When they run short, they can’t just walk across the hall at the Pentagon to another military service and try to steal some of their first lieutenants with stock options. If they haven’t developed them themselves, they’re screwed. And that’s what’s happening in American corporations today.

They have to be developing the new people they need internally because they just can’t go out and buy them anymore. That’s particularly true during our current really good economy, when people have a choice of jobs. Companies have to start doing what they did back in the 1950s when General Electric famously had its executive development program, probably the last really good one, in the United States.

Companies need to help employees become the people they need tomorrow and not just be content to let them be the people they are today. They need to go out and hunt down the people they need tomorrow.

it’s well known that Cisco starts training and meeting students in high school in Silicon Valley. And if Amazon needs more warehouse workers, they’re going to have to start going to community colleges and connect with potential warehouse workers. I don’t know exactly what kind of jobs Amazon is hiring for, but the fact is, it’s not about the technology to increase the pipeline. It’s training to make that pipeline better qualified.

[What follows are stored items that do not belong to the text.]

/-- The field checks of LANE_EYE_SCAN (14 Table LANE-6). -/
def eyeFields (p : Bytes) : List (Bool × Nat) :=
  let ph := signed 8 (u8 p 2)
  let v := signed 8 (u8 p 5)
  [(observable (u8 p 0), 0), (within 16 (u8 p 1) 34, 1), (withinI (-32) ph 31, 2), (within 1 (u8 p 3) 64, 3),
    (within 1 (u8 p 4) 64 && decide (ph + (u8 p 3 : Int) * ((u8 p 4 : Int) - 1) ≤ 31), 4), (withinI (-64) v 63, 5),
    (within 1 (u8 p 6) 128, 6),
    (within 1 (u8 p 7) 128 && decide (v + (u8 p 6 : Int) * ((u8 p 7 : Int) - 1) ≤ 63), 7), rsv p 8 8]

/-- RATE of a lane: its port's, 16 Gb/s for a Mortar lane. -/
def laneRate (s : State) (i : Nat) : Nat := if i < 8 then (port s (lanePort i)).rate else 0

/-- The scan a payload asks for. -/
def startScan (s : State) (j : Nat) (p : Bytes) : EyeScan :=
  { jseq := j, lane := u8 p 0, dwell := u8 p 1, phases := u8 p 4, volts := u8 p 7, start := now s,
    rate := laneRate s (u8 p 0), gaps := [], gapFrom := none }

/-- LANE_EYE_SCAN (14 R341). -/
def execLaneEyeScan (mb : Fin 8) (s : State) : Host.Outcome State Fault Refusal :=
  runCommand 0x0908 mb (fun _ j p s =>
    match fixedPayload p 16 (eyeFields p) with
    | some r => (s, some r)
    | none =>
      if !(lane s (u8 p 0)).locked then (s, some notArmed)
      else if s.lanes.scan.isSome then (s, some noResource)
      else ({ s with lanes.scan := some (startScan s j p) }, none)) s

/-- Duration of one point's dwell, in 1/66 ps: 2^DWELL_LOG2 bits at the rate at which the scan began (DEDUCED, log 114). -/
def dwellTime (x : EyeScan) : Nat := 2 ^ x.dwell * blockPs x.rate

/-- Block lock was lost during point `k`, which is dwelt on after the points before it (14 R340). -/
def pointLost (s : State) (x : EyeScan) (k : Nat) : Bool :=
  let t0 := 66000 * x.start + k * dwellTime x
  let t1 := t0 + dwellTime x
  let spans := x.gaps ++ (match x.gapFrom with
    | some t => [(t, now s + 1)]
    | none => [])
  spans.any (fun g => decide (66000 * g.1 < t1 ∧ t0 < 66000 * g.2))

/-- One point as reported: 0xFFFF_FFFF only where lock was lost (14 R340, R341). -/
def eyeCount (lost : Bool) (n : Nat) : Nat := if lost then 0xFFFFFFFF else min n 0xFFFFFFFE

/-- LANE_EYE_SCAN_DONE (14 R341): the last point has been dwelt on; `counts` are the errors the sampler found. -/
def execLaneEyeScanDone (counts : List Nat) (s : State) : Host.Outcome State Fault Refusal :=
  .next <|
    match s.lanes.scan with
    | none => s
    | some x =>
      let n := x.phases * x.volts
      let lost := (List.range n).any (pointLost s x)
      if counts.length ≠ n ∨ 66000 * now s < 66000 * x.start + n * dwellTime x then s
      else
        finish x.jseq (okWith (b1 x.lane ++ b1 (b2n lost) ++ b1 x.phases ++ b1 x.volts ++ b1 x.rate ++
          zeros 3 ++ b8 (2 ^ x.dwell) ++
            (List.range n).flatMap (fun k => b4 (eyeCount (pointLost s x k) (nth counts k)))))
          { s with lanes.scan := none }

/-! #### LANE_STATUS (14 R342) -/

/-- KIND of a lane. -/
def laneKind (i : Nat) : Nat := if i < 4 then 0 else if i < 8 then 1 else if i < 16 then 2 else 3

/-- Number of a port state (14 Table LANE-7). -/
def portNo : PortRun → Nat
  | .off => 0 | .detect => 1 | .train => 2 | .lock => 3 | .caps => 4 | .active => 5 | .quarantined => 6

/-- The lane is in its direction's mask. -/
def inMask (s : State) (i : Nat) : Bool :=
  if i < 4 then (port s (lanePort i)).rxMask.testBit (i % 2)
  else if i < 8 then (port s (lanePort i)).txMask.testBit (i % 2)
  else if i < 16 then s.lanes.maskAB.testBit (i - 8)
  else s.lanes.maskBA.testBit (i - 16)

/-- STATE of a lane (14 Table LANE-7). -/
def laneState (s : State) (i : Nat) : Nat :=
  if i < 8 then
    let p := lanePort i
    if (port s p).run = .active ∧ portBroken s p = true then 7 else portNo (port s p).run
  else if inMask s i then 5
  else if (lane s i).trained then 3
  else if mortarRuns s then 2
  else 0

/-- EQ of a lane: free for a ring receiver (log 29), 0 for the others. -/
def laneEq (s : State) (i : Nat) : Nat := if i < 4 then Config.equaliser i s.free % 2 ^ 16 else 0

/-- INVALID_HEADERS: the headers that led to a loss of lock, and a free number of others, which no row brings (log 115); none
for a transmit lane. -/
def laneInvalid (s : State) (i : Nat) : Nat :=
  if 4 ≤ i ∧ i < 8 then 0 else sat32 ((lane s i).invalid + Config.strayHeaders i s.free)

/-- A counter of a direction: of a Mortar direction, whose frames the host does not see, it is free (log 115). -/
def laneCounter (s : State) (i k ring : Nat) : Nat :=
  if i < 8 then ring else Config.mortarCount (laneKind i) k s.free % 2 ^ 32

/-- LANE_STATUS of a lane (14 Table LANE-7). -/
def laneStatus (s : State) (i : Nat) : Bytes :=
  let l := lane s i
  let x := port s (lanePort i)
  let ring := decide (i < 8)
  let rx := decide (i < 4)
  let tx := ring && !rx
  b1 i ++ b1 (laneKind i) ++ b1 (laneState s i) ++
    b1 (bitmap [inMask s i, l.locked, if tx then l.partnerTrained else l.trained,
      match s.lanes.scan with
      | some e => decide (e.lane = i)
      | none => false]) ++
    b1 (laneRate s i) ++ b1 l.deskew ++ b2 (laneEq s i) ++ b2 (if ring then x.partner else 0) ++ b2 0 ++
    b4 l.lockLosses ++ b8 (blocksAt (laneRate s i) (now s) l) ++ b4 (laneInvalid s i) ++ b4 l.ctrlErrors ++
    b4 l.deskewFails ++ b4 l.restripes ++ b4 (laneCounter s i 0 (if rx then x.nakSent else 0)) ++
    b4 (laneCounter s i 1 (if tx then x.nakReceived else 0)) ++ b4 (laneCounter s i 2 (if tx then x.replayed else 0)) ++
    b4 (laneCounter s i 3 (if rx then x.stomped else 0)) ++ b4 l.retrains ++ b4 0

/-- LANE_STATUS (14 R342). -/
def execLaneStatus (mb : Fin 8) (s : State) : Host.Outcome State Fault Refusal :=
  runCommand 0x0909 mb (fun _ _ p s =>
    checked (fixedPayload p 4 [(decide (u8 p 0 < 20), 0), rsv p 1 3]) s
      (fun _ => ((drawFree s).2, okWith (laneStatus s (u8 p 0))))) s

end Sys2Proof.Machine
end

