-- ==== Sys2Proof/Machine/RingFrames.lean ====
section
/-! DEFINITION. Ring frames and the messages that are not SYNC or ANNOUNCE (13 R297 to R301, R311 to R314, R325). -/

namespace Sys2Proof.Machine

open Sys2Proof

/-! #### Answers to the sender on a link (13 R301, 14 R334) -/

/-- Ask the sender to retransmit. -/
def sendNak (p : Port) (code lseq : Nat) (s : State) : State :=
  sendBlock p 0xAA (b1 code ++ b4 lseq) (modPort p (fun x => { x with nakSent := sat32 (x.nakSent + 1) }) s)

/-- Acknowledge the highest LSEQ accepted in order. -/
def sendAck (p : Port) (s : State) : State :=
  let q := ((port s p).rxNext + 2 ^ 32 - 1) % 2 ^ 32
  sendBlock p 0x99 (b1 (ringIn p) ++ b4 q) (modPort p (fun x => { x with unacked := 0, ackAt := now s }) s)

/-! #### Judging a frame (13 Table RING-4) -/

/-- The frame's CRC-32 is wrong, or the frame is incomplete (code 2). -/
def badCrc (f : Bytes) : Bool :=
  decide (f.length ≠ 20 + frLen f ∨ crc32 (f.take (16 + frLen f)) ≠ u32 f (16 + frLen f))

/-- The frame needs more credits than were granted (code 3). -/
def overrun (s : State) (p : Port) (f : Bytes) : Bool :=
  decide ((if usesReserved f then (port s p).grantReserved else (port s p).grantGeneral) < wireCredits f)

/-- A type of its class (13 Table RING-3a). -/
def knownType (f : Bytes) : Bool := decide (1 ≤ frTyp f ∧ frTyp f ≤ nth [0, 2, 3, 1, 4] (frCls f))

/-- Send an MGMT NAK to a node (13 R301). -/
def mgmtNak (code node : Nat) (s : State) : State := if node = ownNode s then s else e2eSend 4 4 node (b4 code) s

/-! #### Delivering and forwarding (13 R298) -/

/-- The message a frame carries. -/
def messageOf (p : Port) (f : Bytes) (t : Nat) : RingMessage :=
  { cls := frCls f, typ := frTyp f, ring := ringIn p, path := frPath f, src := frSrc f, hops := frHops f,
    payload := frPayload f, tick := t }

/-- Deliver a frame to this device, its own broadcasts among them when they return (13 R298). Acknowledgements and NAKs of
MGMT act at once; the other messages are taken up by the commands of their kinds. -/
def deliver (p : Port) (f : Bytes) (s : State) : State :=
  let m := messageOf p f (now s)
  if frCls f = 4 ∧ frTyp f = 3 then e2eAcked m.src (u32 m.payload 0) s
  else if frCls f = 4 ∧ frTyp f = 4 then (e2eAccept m s).2
  else { s with ring.inbox := s.ring.inbox ++ [m] }

/-- Forward a frame, or drop it when it has travelled 300 hops. -/
def forwardFrame (p : Port) (f : Bytes) (s : State) : State :=
  if 300 < frHops f + 1 then freeCredits p f { s with ring.ttlExpired := sat32 (s.ring.ttlExpired + 1) }
  else forwardOn (ringIn p) (onwardBody f) false (some (p, wireCredits f)) none s

/-- A frame accepted on the link. -/
def acceptedFrame (p : Port) (f : Bytes) (s : State) : State :=
  if !knownClass f then violation p 5 (freeCredits p f s)
  else if !carriesFrames s then freeCredits p f s
  else if forMe s f && !knownType f then violation p 5 (mgmtNak 5 (frSrc f) (freeCredits p f s))
  else
    let s1 := if forMe s f then deliver p f s else s
    if goesOn s f then forwardFrame p f s1 else freeCredits p f s1

/-- The LSEQ stands behind the expected one. -/
def lseqBehind (s : State) (p : Port) (f : Bytes) : Bool := decide (2 ^ 31 ≤ ringDist 32 (port s p).rxNext (frLseq f))

/-- A frame received whole on a port (13 R298, R301). The copy of one whose CRC-32 is wrong ends with STOMP (14 R329). -/
def takeFrame (p : Port) (f : Bytes) (s : State) : State :=
  if badHeader f then violation p 1 (dropFrame p f (sendNak p 1 (port s p).rxNext s))
  else if badCrc f then violation p 2 (dropFrame p f (sendNak p 2 (frLseq f) (stompCopy p f s)))
  else if lseqBehind s p f then dropFrame p f (sendAck p s)
  else if overrun s p f then violation p 3 (dropFrame p f (sendNak p 3 (frLseq f) s))
  else if frLseq f ≠ (port s p).rxNext then violation p 4 (dropFrame p f (sendNak p 4 (port s p).rxNext s))
  else
    let s1 := modPort p (fun x => { x with rxNext := (x.rxNext + 1) % 2 ^ 32, unacked := x.unacked + 1 })
      (useCredits p f s)
    let x := port s1 p
    acceptedFrame p f (if 8 ≤ x.unacked ∨ x.ackAt + 1000 ≤ now s then sendAck p s1 else s1)

/-- A frame that its forwarder ended with STOMP is dropped and counted in STOMPED alone; the expected LSEQ stays (14 R329). -/
def stompedFrame (p : Port) (f : Bytes) (s : State) : State :=
  modPort p (fun x => { x with stomped := sat32 (x.stomped + 1) }) (dropFrame p f s)

/-- RING_FRAME_RECEIVED (13 R298, R301, 14 R329). -/
def execRingFrameReceived (p : Port) (stomped : Bool) (frame : List Byte) (s : State) : Host.Outcome State Fault Refusal :=
  .next (if !linkUp s p then s else if stomped then stompedFrame p frame s else takeFrame p frame s)

/-- E2E_RESEND (13 R300): the oldest message to a destination has waited 500 µs. -/
def execE2eResend (s : State) : Host.Outcome State Fault Refusal :=
  .next <|
    let late := s.ring.unacked.filter (fun m => decide (m.sentAt + 500000 ≤ now s))
    let dsts := (late.map (fun m => m.dst)).dedup
    if late.isEmpty then s else e2eResend (s.ring.unacked.filter (fun m => dsts.contains m.dst)) s

/-! #### Records at the sink (13 R312) -/

/-- Sources whose pallets the sink serves. -/
def served (s : State) : List Nat := (s.ring.sinkPi.map (fun e => e.1)).dedup

/-- The sink writes a pallet's records and then PI, never a lower one. -/
def writePallet (src : Nat) (b : Bytes) (s : State) : State :=
  let pi := u64 b 12
  let addr := u64 b 20
  let s1 := hostWrite (u64 b 4) (slice b 28 (64 * u8 b 1)) s
  match s.ring.sinkPi.find? (fun e => e.1 == src && e.2.1 == addr) with
  | none => hostWrite addr (b8 pi) { s1 with ring.sinkPi := s1.ring.sinkPi ++ [(src, addr, pi)] }
  | some (_, _, top) =>
    if pi < top then s1
    else
      hostWrite addr (b8 pi) { s1 with
        ring.sinkPi := s1.ring.sinkPi.map (fun e => if e.1 = src ∧ e.2.1 = addr then (src, addr, pi) else e) }

/-- PALLET_RECEIVED (13 R312): the sink serves up to 64 sources; without bus mastering a pallet is not accepted. -/
def execPalletReceived (s : State) : Host.Outcome State Fault Refusal :=
  .next <|
    match takeInbox 2 1 s with
    | none => s
    | some (m, s1) =>
      let b := m.payload.drop 4
      let full := !(served s).contains m.src && decide (64 ≤ (served s).length)
      if !ringMember s || !canMaster s || full then s1
      else if u8 b 1 = 0 ∨ 32 < u8 b 1 ∨ m.payload.length ≠ 32 + 64 * u8 b 1 then s1
      else
        let isNew := decide (u32 m.payload 0 = tabGet 0 s1.ring.eseqIn m.src)
        let s2 := if isNew then writePallet m.src b s1 else s1
        let s3 := (e2eAccept m s2).2
        if isNew && decide (u8 b 2 ≠ 0xFF) then msixSend (u8 b 2) s3 else s3

/-- PALLET_ACK (13 R300, R312). -/
def execPalletAck (s : State) : Host.Outcome State Fault Refusal :=
  .next <|
    match takeInbox 2 2 s with
    | none => s
    | some (m, s1) => e2eAcked m.src (u32 m.payload 0) s1

/-- CI_READ_MESSAGE (13 R311): a CI_READ is answered with the value `ci` read from host memory; a CI_VALUE is taken as a
CI read. -/
def execCiReadMessage (ci : BitVec 64) (s : State) : Host.Outcome State Fault Refusal :=
  .next <|
    match takeInbox 2 3 s with
    | none => s
    | some (m, s1) =>
      let b := m.payload.drop 4
      if u8 b 0 = 0 then
        if !ringMember s || !canMaster s then s1
        else
          let (isNew, s2) := e2eAccept m s1
          if isNew then e2eSend 2 3 m.src (b1 1 ++ b1 (u8 b 1) ++ b2 0 ++ b8 ci.toNat) (emit (.hostRead (u64 b 4) 8) s2)
          else s2
      else
        let (isNew, s2) := e2eAccept m s1
        if isNew ∧ (dring s2 (u8 b 1)).ciRead.isSome ∧ u8 b 1 < 64 then takeCi (u8 b 1) (u64 b 4) s2 else s2

/-! #### Remote mailboxes (13 R314) -/

/-- Gather the fragments of a message: the whole body with its last fragment. What is left of an earlier message of the same
sender and mailbox is dropped. -/
def gather (node key seq : Nat) (last : Bool) (part : Bytes) (s : State) : Option Bytes × State :=
  let rest := s.ring.fragments.filter (fun e => !(e.node == node && e.key == key))
  let old := match s.ring.fragments.find? (fun e => e.node == node && e.key == key && e.seq == seq) with
    | some e => e.part
    | none => []
  if last then (some (old ++ part), { s with ring.fragments := rest })
  else (none, { s with ring.fragments := rest ++ [⟨node, key, seq, old ++ part⟩] })

/-- The pair of an originating node and mailbox. -/
def pairOf (s : State) (node mb : Nat) : Option RemotePair :=
  s.ring.pairs.find? (fun p => p.node == node && p.box == mb)

/-- A command of the pair stands in the journal and is not done. -/
def pairBusy (s : State) (node mb seq : Nat) : Bool :=
  s.mbx.journal.any (fun e => decide (e.origin = .remote node mb seq) && !e.done)

/-- Send a RESULT: status, the original status of a duplicate, DETAIL and result. -/
def sendResult (node mb seq st orig detail : Nat) (r : Bytes) (s : State) : State :=
  sendMgmt 2 node node mb seq (b2 st ++ b2 orig ++ b4 detail ++ r) s

/-- Journal a remote command under its pair (12 R266). -/
def journalRemote (node mb seq : Nat) (h p : Bytes) (s : State) : State :=
  let e : JEntry :=
    { jseq := s.mbx.nextJseq, origin := .remote node mb seq, header := h, payload := p, room := arenaRoom (hOp h) p,
      accepted := true, acceptedAt := now s }
  let pair : RemotePair := ⟨node, mb, some seq, 0, 0, []⟩
  placeEntry e.jseq { s with
    mbx.journal := s.mbx.journal ++ [e]
    mbx.nextJseq := s.mbx.nextJseq + 1
    ring.pairs := s.ring.pairs.filter (fun q => !(q.node == node && q.box == mb)) ++ [pair] }

/-- A remote command has arrived whole at its target. -/
def remoteCommand (node mb seq : Nat) (body : Bytes) (s : State) : State :=
  let h := body.take 64
  let p := body.drop 64
  if hOp h = 0x0104 then
    let (r, s1) := identResult (fit 32 p) s
    sendResult node mb seq 0 0 0 r s1
  else
    match pairOf s node mb with
    | none =>
      if 64 ≤ s.ring.pairs.length ∨ journalFree s (arenaRoom (hOp h) p) = false then sendResult node mb seq 0x30 0 0 [] s
      else journalRemote node mb seq h p s
    | some q =>
      let last := q.seq.getD 0
      if seq < last then s
      else if seq = last then
        if pairBusy s node mb seq then s else sendResult node mb seq 2 q.status q.detail q.result s
      else if journalFree s (arenaRoom (hOp h) p) then journalRemote node mb seq h p s
      else sendResult node mb seq 0x30 0 0 [] s

/-- MGMT_COMMAND (13 R314): the next COMMAND fragment is taken up; with the last the command is journaled. -/
def execMgmtCommand (s : State) : Host.Outcome State Fault Refusal :=
  .next <|
    match takeInbox 4 1 s with
    | none => s
    | some (m, s1) =>
      if !ringMember s || !sornor s then s
      else
        let (isNew, s2) := e2eAccept m s1
        if !isNew then s2
        else
          let b := m.payload.drop 4
          let (whole, s3) := gather m.src (u8 b 2) (u64 b 4) (decide (u8 b 3 = 1)) (b.drop 12) s2
          match whole with
          | some body => remoteCommand (u16 b 0) (u8 b 2) (u64 b 4) body s3
          | none => s3

/-- A RESULT completes the command it answers (13 R314, R325). -/
def remoteResult (src mb seq : Nat) (body : Bytes) (s : State) : State :=
  if mb = 8 then
    match s.ring.idents.find? (fun x => x.jseq == seq && x.node == src) with
    | none => s
    | some x =>
      let uid := match member s src with
        | some k => leBytes 16 k.uid
        | none => slice body 8 16
      finish x.jseq (okWith (b2 src ++ zeros 6 ++ uid ++ slice body 8 224))
        { s with ring.idents := s.ring.idents.erase x }
  else
    match s.ring.remote.find? (fun x => x.box == mb && x.node == src && x.seq == seq) with
    | none => s
    | some x =>
      finish x.jseq ⟨u16 body 0, u32 body 4, body.drop 8, u16 body 2⟩ { s with ring.remote := s.ring.remote.erase x }

/-- MGMT_RESULT (13 R314): the next RESULT fragment is taken up; with the last the command completes. -/
def execMgmtResult (s : State) : Host.Outcome State Fault Refusal :=
  .next <|
    match takeInbox 4 2 s with
    | none => s
    | some (m, s1) =>
      if !sornor s then s
      else
        let (isNew, s2) := e2eAccept m s1
        if !isNew then s2
        else
          let b := m.payload.drop 4
          let (whole, s3) := gather m.src (16 + u8 b 2) (u64 b 4) (decide (u8 b 3 = 1)) (b.drop 12) s2
          match whole with
          | some body => remoteResult m.src (u8 b 2) (u64 b 4) body s3
          | none => s3

/-- REMOTE_TIMEOUT (13 R314, R325): the target has left the roster, or has returned nothing within 1 s. -/
def execRemoteTimeout (mb : Fin 8) (s : State) : Host.Outcome State Fault Refusal :=
  .next <|
    let isBox (j : Nat) : Bool := match entryOf s j with
      | some e => decide (originBox e.origin = mb.val)
      | none => false
    let lost := s.ring.remote.filter (fun x =>
      decide (x.box = mb.val) && (!inRoster s x.node || decide (x.sentAt + 1000000000 ≤ now s)))
    let late := s.ring.idents.filter (fun x => isBox x.jseq && decide (x.tick + 1000000000 ≤ now s))
    if !sornor s then s
    else
      forEach (lost.map (fun x => x.jseq) ++ late.map (fun x => x.jseq)) (fun j s => finish j faulted s)
        { s with
          ring.remote := s.ring.remote.filter (fun x => !lost.contains x)
          ring.idents := s.ring.idents.filter (fun x => !late.contains x) }

/-- RING_PEER_IDENT (13 R317, R325): the nonce travels to the member as an MGMT COMMAND of IDENT (log 31). -/
def execRingPeerIdent (mb : Fin 8) (s : State) : Host.Outcome State Fault Refusal :=
  runCommand 0x0907 mb (fun _ j p s =>
    match fixedPayload p 40 [rsv p 2 6] with
    | some r => (s, some r)
    | none =>
      let n := u16 p 0
      if n = ownNode s ∧ ringMember s = true then
        let (r, s1) := identResult (slice p 8 32) s
        (s1, some (okWith (b2 n ++ zeros 6 ++ uidBytes ++ r)))
      else if (member s n).isNone then (s, some noResource)
      else
        (sendMgmt 1 n (ownNode s) 8 j (b2 0x0104 ++ zeros 62 ++ slice p 8 32)
          { s with ring.idents := s.ring.idents ++ [⟨j, n, now s⟩] }, none)) s

end Sys2Proof.Machine
end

Question 4: I saw you listed recently as one of the Top 20 HR leaders on Twitter, and that surprised me because I don’t think of you as a big Twitter user. I know that lists like these can be fickle and arbitrary, but do you really think of yourself as as HR leader? And how much time do you spend on Twitter? 

Bill Kutik: That’s funny. The people who do those lists generally don’t know their (rear) from whatever.

Obviously, I’m not an HR leader. I’ve never held an HR position. I’ve never been a CHRO. You might want to call me a thought leader, and you might want to call me a lot of other things, but certainly, l am not an HR leader.

I’m amused by some of the fecklessness with which those lists are put together. However, that said, I am a huge fan and a huge user of Twitter, LinkedIn and Facebook to market my deliverables, to market Firing Line with Bill Kutik, to market my column that I’ve written for 30 years — a column, as you know, that’s for human resource executives.

I am delighted that the tools of marketing have been put in my hands and I no longer have to rely on a marketing person to do what I want, and I have to tell you, I’ve become pretty good at it. So the fact is, I actually am a huge user of Twitter, but unfortunately, some of my friends criticize me for it. I don’t use it for meeting people, or engaging in important discussions; it’s just for telling people what I’ve got for sale — and what I’ve got for sale is free.

“God, I think I’ve met a legend”

Question 5: One last thing … The HR Technology Conference has been part of your Fall agenda for a great many years. Is that ever going to change, or are you just going to keep attending until they wheel you out? And what would you do if you weren’t here?

Bill Kutik: Can you think of anything you’ve done for 22 years that you’re going to stop doing? Not only do I intend to continue doing this until they wheel me out, I intend to have my memorial service here. And given that it’s a trade show with a proper emphasis on income, I’ve been asked by the head of business if I have a sponsor for my memorial service, and I do, but I can’t name the sponsor right now.

So yeah, the answer to your question is I’m going to just keep on doing it because it’s my baby, and now it’s a teenager, and I want to see how it’s doing. And I’d love to see it get into a good college if it can.

And, on a purely fantasy, egotistical level, it’s hard not to love it when some 28-year-old comes up to me and says, “Are you Bill Kutik?” And I say, “I am.” And they say, “God, I think I’ve met a legend.”